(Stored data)
◇ ◇ ◇ ◇
/-- R328: the patrol scrubber reads one codeword of a physical layer, in service or the spare, in a cycle in which no request waits
for its pseudo-channel, and handles its errors as a read does. -/
def execDramPatrolScrub (at_ : DramLayer) (off : BitVec 34) (err : List (Fin 72 × Byte)) (cmdErr : Bool) (s : State) :
    Host.Outcome State Fault Refusal :=
  .next <| s.live <|
    let die := at_.die
    let layer := at_.layer
    let off := off.toNat / 64 * 64
    let p := offPc off
    let inLayer := fun (k : Nat) => setBits off 21 19 k
    let x := s.dramOf die
    if !s.dramReady die || bit (s.reg (aDmc die 0x0C)) p || s.pcBusy die p
        || x.reads.any (fun r => decide (offPc r.off = p)) then s
    else match (List.range 8).find? fun k => decide (s.servingLayer die (inLayer k) = layer.val) with
      | some k =>
        let o := inLayer k
        let s := s.activate die p layer (offBank o) (offRow o)
        match s.dramAddr die o with
        | none => s
        | some a => if s.poisoned a then s else (s.dramDecode die a o (errWord err) cmdErr (x.queued o) (x.queued o)).2
      | none =>
        if layer.val ≠ 8 ∨ bit (s.reg (aDmc die 0)) 5 then s
        else (s.activate die p 8 (offBank off) (offRow off)).spareDecode die off (errWord err) cmdErr

/-- R341, R342: a migration that is complete: the layer select maps to the spare, and a retirement that waited finds
none. -/
def State.migrateDone (s : State) (d : Nat) (m : Migration) : State :=
  let x := s.dramOf d
  let s := s.setDram d { x with migration := none, waiting := [] }
  let s := s.setFld (aDmc d 0x08) (4 * m.sid + 3) (4 * m.sid) 8
  let s := ((s.setFld (aDmc d 0) 4 4 0).setFld (aDmc d 0) 5 5 1).noteLayers d
  let s := (s.raise d 0 0x1F "DMC_MIGRATE_DONE" m.sid 0).replaceReq 2
  x.waiting.foldl (fun s k => s.noSpareLayer d k) s

/-- R342, R343: a pseudo-channel copies one unit of the retired layer to the spare. `errs` gives, for each column, the
symbols in error and whether the command met two parity errors (R340); an uncorrectable codeword, and a line that was found so
before, poisons its line, which the spare holds as zero data. -/
def execMigrationUnit (die : Fin 4) (pc : Fin 32) (errs : List (Fin 16 × List (Fin 72 × Byte) × Bool)) (s : State) :
    Host.Outcome State Fault Refusal :=
  .next <| s.live <|
    match (s.dramOf die).migration with
    | none => s
    | some m =>
      let u := m.ptr.getD pc 0
      if !s.dramReady die || s.pcStalled die pc || decide (65536 ≤ u) then s
      else
        let s := s.activate die pc (s.physLayer die m.sid) (u % 16) (u / 16)
        let s := s.activate die pc 8 (u % 16) (u / 16)
        let s := (List.range 16).foldl (fun s col =>
          let o := unitOff m.sid pc u col
          match s.dramAddr die o with
          | none => s
          | some a =>
            let keep := (s.dramOf die).queued o
            let s := match errs.find? fun e => decide (e.1.val = col) with
              | some e => if s.poisoned a then s else (s.dramDecode die a o (errWord e.2.1) e.2.2 keep keep).2
              | none => s
            if s.spoilt.contains a then { s with spoilt := s.spoilt.erase a }.dramPoisonLine die a o keep else s) s
        let m := { m with ptr := m.ptr.set pc (u + 1) }
        let s := s.setDram die { s.dramOf die with migration := some m }
        let s := s.setReg (aDmc die 0x38) (m.ptr.foldl min 65536)
        if m.ptr.all (fun p => decide (65536 ≤ p)) then s.migrateDone die m else s

/-- R338: every 10 ms the eye monitor updates a lane group: the width and the drift, whose events are raised where they pass their
limits. The chosen setting never moves. -/
def execEyeMonitorUpdate (die : Fin 4) (pc : Fin 32) (group : Fin 5) (width drift : Byte) (s : State) :
    Host.Outcome State Fault Refusal :=
  .next <| s.live <|
    let a := aDmc die (0x400 + 32 * pc + 4 * group)
    let x := s.dramOf die
    let k := 5 * pc.val + group.val
    if s.now < readAt (fun _ => 0) x.eyeAt k + 10000000 then s
    else
    let s := s.setDram die { x with eyeAt := writeAt (fun _ => 0) x.eyeAt k s.now }
    let old := s.reg a
    let s := (s.setFld a 15 8 width.toNat).setFld a 23 16 drift.toNat
    let oldD := (sext 8 (bits old 23 16)).natAbs
    if (8 ≤ drift.toInt.natAbs ∧ oldD < 8) ∨ (width.toNat < 24 ∧ 24 ≤ bits old 15 8) then
      s.raise die 0 0x1F "DMC_EYE_DRIFT" pc 0
    else s

/-- R336: training, which the record's marks and layer map precede (R459), ends. `pass` says whether the command bus and the
temperature readout trained; `fails` gives the lanes
of each pseudo-channel without a passing window; `eyes` the setting and width of each lane group. Marks carried over by
the fault record stand. A pseudo-channel that would need three marks is failed; the stack is FAILED with eight of them,
else READY and its STACK bit set (R36). -/
def execDramTrainingDone (die : Fin 4) (pass : Bool) (fails : List (Fin 32 × BitVec 36))
    (eyes : List (Fin 32 × Fin 5 × Byte × Byte)) (s : State) : Host.Outcome State Fault Refusal :=
  .next <| s.live <|
    let r := s.dieSt die
    if s.fld (aDmc die 0) 2 0 ≠ 1 ∨ ¬ (r.complete ∨ r.factory ∨ r.restored) then s
    else
      let s := eyes.foldl (fun s e =>
        s.setReg (aDmc die (0x400 + 32 * e.1 + 4 * e.2.1)) (e.2.2.1.toNat + e.2.2.2.toNat * 2 ^ 8)) s
      let s := fails.foldl (fun s f =>
        let m := s.reg (aDmc die (0x100 + 8 * f.1)) ||| f.2.toNat
        if lanesIn m < 3 then s.setReg (aDmc die (0x100 + 8 * f.1)) m
        else (s.setFld (aDmc die 0x0C) f.1 f.1 1).replaceReq 3) s
      let bad := ((List.range 32).filter fun p => bit (s.reg (aDmc die 0x0C)) p).length
      if !pass || decide (8 ≤ bad) then s.setFld (aDmc die 0) 2 0 4
      else
        let s := s.setFld (aDmc die 0) 2 0 2
        if s.meadowUp die then s.setFld (aVal 0x20) (8 + die) (8 + die) 1 else s

/-- R332, R343: a queued write performed before a self-refresh entry. Whether it needs an activate, and what its merge read finds, is
open. -/
def State.flushWrite (s : State) (d : Nat) (q : QWrite) : State :=
  let n := s.free
  let s := { s with free := n + 1 }
  s.performWrite d ((s.dramAddr d q.off).getD 0) q (Config.freeChoice n useFlush)
    ((List.range 72).map fun i => Config.freeValue n (0x100 + i) % 256) (Config.freeChoice n (useFlush + 1))

/-- R343: self-refresh: every queued write is performed, a migration stops at its unit, and requests are no longer
accepted. -/
def State.selfRefresh (s : State) (d : Nat) : State :=
  if s.dramReady d then ((s.dramOf d).queue.foldl (fun s q => s.flushWrite d q) s).setFld (aDmc d 0) 2 0 3 else s

/-- R343: a request for self-refresh. -/
def execSelfRefreshEntry (die : Fin 4) (s : State) : Host.Outcome State Fault Refusal := .next <| s.live (s.selfRefresh die)

/-- R340, R344, R345: a write of DMC_RETIRE by the security core or a Heath. -/
def execDmcRetire (init : Init) (die : Fin 4) (value : Word32) (s : State) : Host.Outcome State Fault Refusal :=
  .next <| s.live <|
    if init.toNat = initSec ∨ isHeath init.toNat then
      let s := s.setFld (aDmc die 0x40) 2 0 (bits value.toNat 2 0)
      if bit value.toNat 31 then (s.setFld (aDmc die 0x40) 31 31 1).retireLayer die (bits value.toNat 2 0) else s
    else s

/-- R335, R344, R345: a write of DMC_RH_THRESH by the security core; below 256 it is discarded. -/
def execDmcRhThreshWrite (init : Init) (die : Fin 4) (value : Word32) (s : State) : Host.Outcome State Fault Refusal :=
  .next <| s.live <|
    if init.toNat = initSec ∧ 256 ≤ bits value.toNat 15 0 then s.setFld (aDmc die 0x18) 15 0 (bits value.toNat 15 0) else s

/-- R344: a lea control core of Meadow `d`. -/
def isLeaCoreOf (init d : Nat) : Bool :=
  decide (init / 256 = d) && decide (0x20 ≤ init % 256) && decide (init % 256 < 0x30)

/-- R344, R345: DMC_CNT_CLR.ERR, by a lea control core of the Meadow or a Heath. -/
def execDmcCntClrErr (init : Init) (die : Fin 4) (s : State) : Host.Outcome State Fault Refusal :=
  .next <| s.live <|
    if isLeaCoreOf init.toNat die || isHeath init.toNat then
      ((s.setReg (aDmc die 0x20) 0).setReg (aDmc die 0x24) 0).setReg (aDmc die 0x28) 0
    else s

end Sys2Proof.Machine
end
◇ ◇ ◇ ◇
• TASK GOAL:
Could you reproduce, exactly, every line above from the line with "let s := eyes.foldl (fun s e =>" to the line with "let m := s.reg", and no other line? Both ends count.

• OUTPUT OF THE TASK:
      let s := eyes.foldl (fun s e =>
        s.setReg (aDmc die (0x400 + 32 * e.1 + 4 * e.2.1)) (e.2.2.1.toNat + e.2.2.2.toNat * 2 ^ 8)) s
      let s := fails.foldl (fun s f =>
        let m := s.reg (aDmc die (0x100 + 8 * f.1)) ||| f.2.toNat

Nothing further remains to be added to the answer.